Sunday, 7 April 20130 comments


Jalpaiguri:  Owing to high production of tomato this year, farmers of the region are not getting price for their yields. The over production of tomato has resulted in a very poor price realization and price of one kilogram of tomato has come down to a mere 25 paisa.
   Irritated at this farmers in north Bengal are preferring to throw tomatoes in fields and roads rather than selling it at the price available in wholesale markets. Even on Saturday farmers at a Dhupguri market threw some 12 quintals of tomatoes after the wholesalers offered them 25 paisa for every kilo of tomato.
   “It requires Rs.1200 for cultivating tomato on one bigha of land and the yield at the most is 600 kilograms. During the mid season we don’t even get Rs.10 per kilo when we go to sell it whereas the production cost for every kilo stands at Rs.20. By the end of March the price lowers further. But we never faced such a situation in recent past,” said Bikas Roy, a farmer.
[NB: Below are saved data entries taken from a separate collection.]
/-! ## Decoding: for every row, its fixed bits and fields written out from the table, most significant bit first -/

theorem test_decode_andImm : decode 0b1110_0010000_1_0110_0011_1011_00001101 = .ok (.andImm .al true 6 3 11 13) := by decide
theorem test_decode_andShi : decode 0b0001_0000000_0_0010_1110_01100_11_0_0001 = .ok (.andShi .ne false 2 14 12 .ror 1) := by decide
theorem test_decode_andShr : decode 0b1110_0000000_0_1111_1001_0001_0_01_1_0111 = .ok (.andShr .al false 15 9 1 .lsr 7) := by decide
theorem test_decode_eorImm : decode 0b1110_0010001_0_0111_0010_1001_01101101 = .ok (.eorImm .al false 7 2 9 0x6d) := by decide
theorem test_decode_eorShi : decode 0b0100_0000001_0_0001_1110_11111_01_0_1011 = .ok (.eorShi .mi false 1 14 0x1f .lsr 11) := by decide
theorem test_decode_eorShr : decode 0b1110_0000001_0_1011_1010_0111_0_01_1_0100 = .ok (.eorShr .al false 11 10 7 .lsr 4) := by decide
theorem test_decode_subImm : decode 0b1110_0010010_0_0001_1001_0101_01101100 = .ok (.subImm .al false 1 9 5 0x6c) := by decide
theorem test_decode_subShi : decode 0b0111_0000010_0_0011_1001_10011_10_0_1110 = .ok (.subShi .vc false 3 9 0x13 .asr 14) := by decide
theorem test_decode_subShr : decode 0b1110_0000010_0_1011_0011_1010_0_11_1_0100 = .ok (.subShr .al false 11 3 10 .ror 4) := by decide
theorem test_decode_rsbImm : decode 0b1110_0010011_0_0110_0010_1010_00010000 = .ok (.rsbImm .al false 6 2 10 0x10) := by decide
theorem test_decode_rsbShi : decode 0b1010_0000011_1_1010_0100_10110_11_0_0111 = .ok (.rsbShi .ge true 10 4 0x16 .ror 7) := by decide
theorem test_decode_rsbShr : decode 0b1110_0000011_1_1101_0110_1010_0_10_1_0101 = .ok (.rsbShr .al true 13 6 10 .asr 5) := by decide
theorem test_decode_addImm : decode 0b1110_0010100_0_0100_1101_1100_11001000 = .ok (.addImm .al false 4 13 12 0xc8) := by decide
theorem test_decode_addShi : decode 0b1101_0000100_1_0100_0010_10001_10_0_1111 = .ok (.addShi .le true 4 2 0x11 .asr 15) := by decide
theorem test_decode_addShr : decode 0b1110_0000100_1_0110_1100_0101_0_11_1_0010 = .ok (.addShr .al true 6 12 5 .ror 2) := by decide
theorem test_decode_adcImm : decode 0b1110_0010101_1_0010_1001_0011_11000010 = .ok (.adcImm .al true 2 9 3 0xc2) := by decide
theorem test_decode_adcShi : decode 0b0001_0000101_1_0110_0011_01110_01_0_1011 = .ok (.adcShi .ne true 6 3 14 .lsr 11) := by decide
theorem test_decode_adcShr : decode 0b1110_0000101_1_0010_1101_0110_0_11_1_1010 = .ok (.adcShr .al true 2 13 6 .ror 10) := by decide
theorem test_decode_sbcImm : decode 0b1110_0010110_1_1000_1010_0010_11011000 = .ok (.sbcImm .al true 8 10 2 0xd8) := by decide
theorem test_decode_sbcShi : decode 0b0100_0000110_1_0010_0101_10111_11_0_0001 = .ok (.sbcShi .mi true 2 5 0x17 .ror 1) := by decide
theorem test_decode_sbcShr : decode 0b1110_0000110_1_1100_0101_0111_0_11_1_0110 = .ok (.sbcShr .al true 12 5 7 .ror 6) := by decide
theorem test_decode_rscImm : decode 0b1110_0010111_1_0001_1000_0011_10011101 = .ok (.rscImm .al true 1 8 3 0x9d) := by decide
theorem test_decode_rscShi : decode 0b0111_0000111_0_0010_1000_00111_10_0_0011 = .ok (.rscShi .vc false 2 8 7 .asr 3) := by decide
theorem test_decode_rscShr : decode 0b1110_0000111_1_1100_0100_0111_0_10_1_0011 = .ok (.rscShr .al true 12 4 7 .asr 3) := by decide
theorem test_decode_tstImm : decode 0b1110_00110001_1000_0111_1001_01001000 = .ok (.tstImm .al 8 7 9 0x48) := by decide
theorem test_decode_tstShi : decode 0b1010_00010001_1111_0011_11011_10_0_1110 = .ok (.tstShi .ge 15 3 0x1b .asr 14) := by decide
theorem test_decode_tstShr : decode 0b1110_00010001_1001_0101_1100_0_10_1_0110 = .ok (.tstShr .al 9 5 12 .asr 6) := by decide
theorem test_decode_teqImm : decode 0b1110_00110011_1011_1111_0111_11110110 = .ok (.teqImm .al 11 15 7 0xf6) := by decide
theorem test_decode_teqShi : decode 0b1101_00010011_0100_0011_00110_01_0_1011 = .ok (.teqShi .le 4 3 6 .lsr 11) := by decide
theorem test_decode_teqShr : decode 0b1110_00010011_0100_0001_1000_0_11_1_0101 = .ok (.teqShr .al 4 1 8 .ror 5) := by decide
theorem test_decode_cmpImm : decode 0b1110_00110101_0101_0001_0011_01101100 = .ok (.cmpImm .al 5 1 3 0x6c) := by decide
theorem test_decode_cmpShi : decode 0b0001_00010101_1001_0110_10100_11_0_1100 = .ok (.cmpShi .ne 9 6 0x14 .ror 12) := by decide
theorem test_decode_cmpShr : decode 0b1110_00010101_1110_1001_1010_0_11_1_1011 = .ok (.cmpShr .al 14 9 10 .ror 11) := by decide
theorem test_decode_cmnImm : decode 0b1110_00110111_1100_0001_1000_11100111 = .ok (.cmnImm .al 12 1 8 0xe7) := by decide
theorem test_decode_cmnShi : decode 0b0100_00010111_1110_1101_11111_11_0_1001 = .ok (.cmnShi .mi 14 13 0x1f .ror 9) := by decide
theorem test_decode_cmnShr : decode 0b1110_00010111_0111_0010_1000_0_11_1_0001 = .ok (.cmnShr .al 7 2 8 .ror 1) := by decide
theorem test_decode_orrImm : decode 0b1110_0011100_0_0100_0010_1000_00101010 = .ok (.orrImm .al false 4 2 8 0x2a) := by decide
theorem test_decode_orrShi : decode 0b0111_0001100_0_0010_0110_00100_01_0_1010 = .ok (.orrShi .vc false 2 6 4 .lsr 10) := by decide
theorem test_decode_orrShr : decode 0b1110_0001100_0_0011_1001_0110_0_11_1_0001 = .ok (.orrShr .al false 3 9 6 .ror 1) := by decide
theorem test_decode_movImm : decode 0b1110_0011101_0_1010_0010_0111_00100111 = .ok (.movImm .al false 10 2 7 0x27) := by decide
theorem test_decode_movShi : decode 0b1010_0001101_1_0110_1011_10100_10_0_1000 = .ok (.movShi .ge true 6 11 0x14 .asr 8) := by decide
theorem test_decode_movShr : decode 0b1110_0001101_0_1110_0010_1000_0_10_1_0101 = .ok (.movShr .al false 14 2 8 .asr 5) := by decide
theorem test_decode_bicImm : decode 0b1110_0011110_0_0010_0011_1100_01011000 = .ok (.bicImm .al false 2 3 12 0x58) := by decide
theorem test_decode_bicShi : decode 0b1101_0001110_1_1100_0101_11011_11_0_1001 = .ok (.bicShi .le true 12 5 0x1b .ror 9) := by decide
theorem test_decode_bicShr : decode 0b1110_0001110_1_0001_0100_0011_0_11_1_1001 = .ok (.bicShr .al true 1 4 3 .ror 9) := by decide
theorem test_decode_mvnImm : decode 0b1110_0011111_0_1101_1111_1001_01001101 = .ok (.mvnImm .al false 13 15 9 0x4d) := by decide
theorem test_decode_mvnShi : decode 0b0001_0001111_0_1100_1011_11100_10_0_1001 = .ok (.mvnShi .ne false 12 11 0x1c .asr 9) := by decide
theorem test_decode_mvnShr : decode 0b1110_0001111_0_1101_0110_0100_0_11_1_1001 = .ok (.mvnShr .al false 13 6 4 .ror 9) := by decide
theorem test_decode_mul : decode 0b1110_0000000_1_1011_0100_1010_1001_1101 = .ok (.mul .al true 11 4 10 13) := by decide
theorem test_decode_mla : decode 0b0100_0000001_0_1101_0100_1110_1001_0111 = .ok (.mla .mi false 13 4 14 7) := by decide
theorem test_decode_umull : decode 0b1110_0000100_0_0100_1001_1000_1001_0110 = .ok (.umull .al false 4 9 8 6) := by decide
theorem test_decode_umlal : decode 0b1110_0000101_0_0001_1101_0101_1001_1000 = .ok (.umlal .al false 1 13 5 8) := by decide
theorem test_decode_smull : decode 0b0111_0000110_1_0100_1100_1010_1001_0110 = .ok (.smull .vc true 4 12 10 6) := by decide
theorem test_decode_smlal : decode 0b1110_0000111_1_1101_1111_1100_1001_0110 = .ok (.smlal .al true 13 15 12 6) := by decide
theorem test_decode_swp : decode 0b1110_00010000_0110_0010_00001001_0100 = .ok (.swp .al 6 2 4) := by decide
theorem test_decode_swpb : decode 0b1010_00010100_0010_0100_00001001_1000 = .ok (.swpb .ge 2 4 8) := by decide
theorem test_decode_bx : decode 0b1110_000100101111111111110001_0100 = .ok (.bx .al 4) := by decide
theorem test_decode_mrs : decode 0b1110_00010_1_001111_0100_000000000000 = .ok (.mrs .al true 4) := by decide
theorem test_decode_msrReg : decode 0b1101_00010_1_10_1010_111100000000_1111 = .ok (.msrReg .le true 10 15) := by decide
theorem test_decode_msrImm : decode 0b1110_00110_0_10_1000_1111_1111_10101000 = .ok (.msrImm .al false 8 15 0xa8) := by decide
theorem test_decode_strhReg : decode 0b1110_000_1_0_0_0_0_1111_0111_00001011_1101 = .ok (.strhReg .al true false false 15 7 13) := by decide
theorem test_decode_strhImm : decode 0b0001_000_0_1_1_0_0_0111_1101_1011_1011_0110 = .ok (.strhImm .ne false true false 7 13 0xb6) := by decide
theorem test_decode_ldrhReg : decode 0b1110_000_0_1_0_1_1_0111_1100_00001011_0010 = .ok (.ldrhReg .al false true true 7 12 2) := by decide
theorem test_decode_ldrhImm : decode 0b1110_000_0_0_1_0_1_0001_0011_1010_1011_1111 = .ok (.ldrhImm .al false false false 1 3 0xaf) := by decide
theorem test_decode_ldrsbReg : decode 0b0100_000_1_0_0_1_1_1011_1111_00001101_0110 = .ok (.ldrsbReg .mi true false true 11 15 6) := by decide
theorem test_decode_ldrsbImm : decode 0b1110_000_0_0_1_0_1_0001_1101_1100_1101_1011 = .ok (.ldrsbImm .al false false false 1 13 0xcb) := by decide
theorem test_decode_ldrshReg : decode 0b1110_000_0_0_0_1_1_1110_0100_00001111_0001 = .ok (.ldrshReg .al false false true 14 4 1) := by decide
theorem test_decode_ldrshImm : decode 0b0111_000_1_0_1_1_1_1001_0100_1101_1111_1010 = .ok (.ldrshImm .vc true false true 9 4 0xda) := by decide
theorem test_decode_strPreImm : decode 0b1110_0101_1_0_0_0_0101_1001_011010110101 = .ok (.strPreImm .al true false 5 9 0x6b5) := by decide
theorem test_decode_strPostImm : decode 0b1110_0100_0_000_1111_1100_010110101010 = .ok (.strPostImm .al false 15 12 0x5aa) := by decide
theorem test_decode_strtImm : decode 0b1010_0100_1_010_1011_1010_110100001011 = .ok (.strtImm .ge true 11 10 0xd0b) := by decide
theorem test_decode_strPreReg : decode 0b1110_0111_1_0_0_0_1110_1111_11101_11_0_1001 = .ok (.strPreReg .al true false 14 15 0x1d .ror 9) := by decide
theorem test_decode_strPostReg : decode 0b1110_0110_0_000_1110_1000_11001_01_0_1010 = .ok (.strPostReg .al false 14 8 0x19 .lsr 10) := by decide
theorem test_decode_strtReg : decode 0b1101_0110_0_010_1101_0011_00110_01_0_1000 = .ok (.strtReg .le false 13 3 6 .lsr 8) := by decide
theorem test_decode_ldrPreImm : decode 0b1110_0101_0_0_1_1_1001_0001_010100111000 = .ok (.ldrPreImm .al false true 9 1 0x538) := by decide
theorem test_decode_ldrPostImm : decode 0b1110_0100_0_001_1111_1001_000011101001 = .ok (.ldrPostImm .al false 15 9 0xe9) := by decide
theorem test_decode_ldrtImm : decode 0b0001_0100_0_011_0100_0101_000010101101 = .ok (.ldrtImm .ne false 4 5 0xad) := by decide
theorem test_decode_ldrPreReg : decode 0b1110_0111_0_0_0_1_1001_1000_10010_01_0_1101 = .ok (.ldrPreReg .al false false 9 8 0x12 .lsr 13) := by decide
theorem test_decode_ldrPostReg : decode 0b1110_0110_1_001_0110_1010_10001_11_0_1001 = .ok (.ldrPostReg .al true 6 10 0x11 .ror 9) := by decide
theorem test_decode_ldrtReg : decode 0b0100_0110_0_011_1100_0101_01111_11_0_1001 = .ok (.ldrtReg .mi false 12 5 15 .ror 9) := by decide
theorem test_decode_strbPreImm : decode 0b1110_0101_1_1_1_0_1001_0100_101100110000 = .ok (.strbPreImm .al true true 9 4 0xb30) := by decide
theorem test_decode_strbPostImm : decode 0b1110_0100_0_100_1110_1000_001000110010 = .ok (.strbPostImm .al false 14 8 0x232) := by decide
theorem test_decode_strbtImm : decode 0b0111_0100_1_110_0010_0111_011100010011 = .ok (.strbtImm .vc true 2 7 0x713) := by decide
theorem test_decode_strbPreReg : decode 0b1110_0111_1_1_1_0_0010_1011_01000_10_0_0100 = .ok (.strbPreReg .al true true 2 11 8 .asr 4) := by decide
theorem test_decode_strbPostReg : decode 0b1110_0110_0_100_1111_1101_00101_11_0_1011 = .ok (.strbPostReg .al false 15 13 5 .ror 11) := by decide
theorem test_decode_strbtReg : decode 0b1010_0110_1_110_0011_0101_11101_01_0_1000 = .ok (.strbtReg .ge true 3 5 0x1d .lsr 8) := by decide
theorem test_decode_ldrbPreImm : decode 0b1110_0101_0_1_1_1_1100_0010_011001100000 = .ok (.ldrbPreImm .al false true 12 2 0x660) := by decide
theorem test_decode_ldrbPostImm : decode 0b1110_0100_0_101_1011_1110_001110010101 = .ok (.ldrbPostImm .al false 11 14 0x395) := by decide
theorem test_decode_ldrbtImm : decode 0b1101_0100_0_111_1100_0111_111111101000 = .ok (.ldrbtImm .le false 12 7 0xfe8) := by decide
theorem test_decode_ldrbPreReg : decode 0b1110_0111_1_1_1_1_0110_0111_01100_10_0_0001 = .ok (.ldrbPreReg .al true true 6 7 12 .asr 1) := by decide
theorem test_decode_ldrbPostReg : decode 0b1110_0110_1_101_1000_1100_00001_10_0_0110 = .ok (.ldrbPostReg .al true 8 12 1 .asr 6) := by decide
theorem test_decode_ldrbtReg : decode 0b0001_0110_1_111_1001_0010_00100_01_0_1111 = .ok (.ldrbtReg .ne true 9 2 4 .lsr 15) := by decide
theorem test_decode_undefined : decode 0b1110_011_00011010110100101110_1_0010 = .ok (.undefined .al 0x1ad2e 2) := by decide
theorem test_decode_ldmia : decode 0b1110_10001_1_1_1_0001_1110011111101001 = .ok (.ldmia .al true true 1 0xe7e9) := by decide
theorem test_decode_ldmib : decode 0b0100_10011_0_1_1_1101_0010000100101011 = .ok (.ldmib .mi false true 13 0x212b) := by decide
theorem test_decode_ldmda : decode 0b1110_10000_1_1_1_0111_0010011000111101 = .ok (.ldmda .al true true 7 0x263d) := by decide
theorem test_decode_ldmdb : decode 0b1110_10010_1_1_1_0010_0100011101110001 = .ok (.ldmdb .al true true 2 0x4771) := by decide
theorem test_decode_stmia : decode 0b0111_10001_0_0_0_0111_1110010100110010 = .ok (.stmia .vc false false 7 0xe532) := by decide
theorem test_decode_stmib : decode 0b1110_10011_0_1_0_0001_1010001001101011 = .ok (.stmib .al false true 1 0xa26b) := by decide
theorem test_decode_stmda : decode 0b1110_10000_0_1_0_0010_1001101110110010 = .ok (.stmda .al false true 2 0x9bb2) := by decide
theorem test_decode_stmdb : decode 0b1010_10010_0_0_0_0101_1101110011011111 = .ok (.stmdb .ge false false 5 0xdcdf) := by decide
theorem test_decode_b : decode 0b1110_1010_000111110010011001000011 = .ok (.b .al 0x1f2643) := by decide
theorem test_decode_bl : decode 0b1110_1011_011101000010101010000001 = .ok (.bl .al 0x742a81) := by decide
theorem test_decode_ldc : decode 0b1101_110_0_1_1_1_1_1010_0011_0001_10000111 = .ok (.ldc .le false true true true 10 3 1 0x87) := by decide
theorem test_decode_stc : decode 0b1110_110_0_0_0_1_0_0001_0011_0100_11101111 = .ok (.stc .al false false false true 1 3 4 0xef) := by decide
theorem test_decode_cdp : decode 0b1110_1110_0101_1011_1001_1101_010_0_1000 = .ok (.cdp .al 5 11 9 13 2 8) := by decide
theorem test_decode_mcr : decode 0b0001_1110_101_0_1011_0011_0110_111_1_0001 = .ok (.mcr .ne 5 11 3 6 7 1) := by decide
theorem test_decode_mrc : decode 0b1110_1110_011_1_0001_1100_1001_101_1_0100 = .ok (.mrc .al 3 1 12 9 5 4) := by decide
theorem test_decode_swi : decode 0b1110_1111_100000111010010011100111 = .ok (.swi .al 0x83a4e7) := by decide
   According to experts, over cultivation is one of the prime reasons that results in low price of the produces. It is learnt that last year 40 kilogram of tomato seeds were sold out from different outlets to the farmers of the region. “I gram of seed gives birth to 300 seedlings. Now when 40 kg seed was used, just imagine what can be the yield. With the yield area remaining the same, it resulted in over production resulting in poor price realisation,” said an agriculture official.
   “Every day on an average 1500 tonnes of tomatoes are brought to the market where the buyer is restricted. Due to its perishable nature no wholesaler would like to buy more tomato as there is a shortage of multipurpose cold storage in the region. Therefore price of tomato is coming down every day,” he added.
   Another prime factor which affects the farmers is the presence of brokers in the market, who actually control the auction system. There are over 50 syndicates in this region which has total control over the market. Any farmer intending to sell his product has to go through these brokers to have their deal done.
   “Last year when we were getting Re.1 for every kilo of tomato, in the markets it was being sold at Rs.12 per kilo. The middlemen were making the money and we remained as mere spectators. Same is the story this year. Had there been few multipurpose cold storages, we could have stored our produces and at least could try to sell it later at higher price,” said Mohammad Asraful, a cultivator.
   “We do not control the market. Rather the market controls us. If the demand is high, price will also be high and vice versa. To make more and more profits farmers produce more and more tomato. Naturally, the price comes down when availability is surplus,” argued Ashok Sarkar, a middleman from RKS syndicate.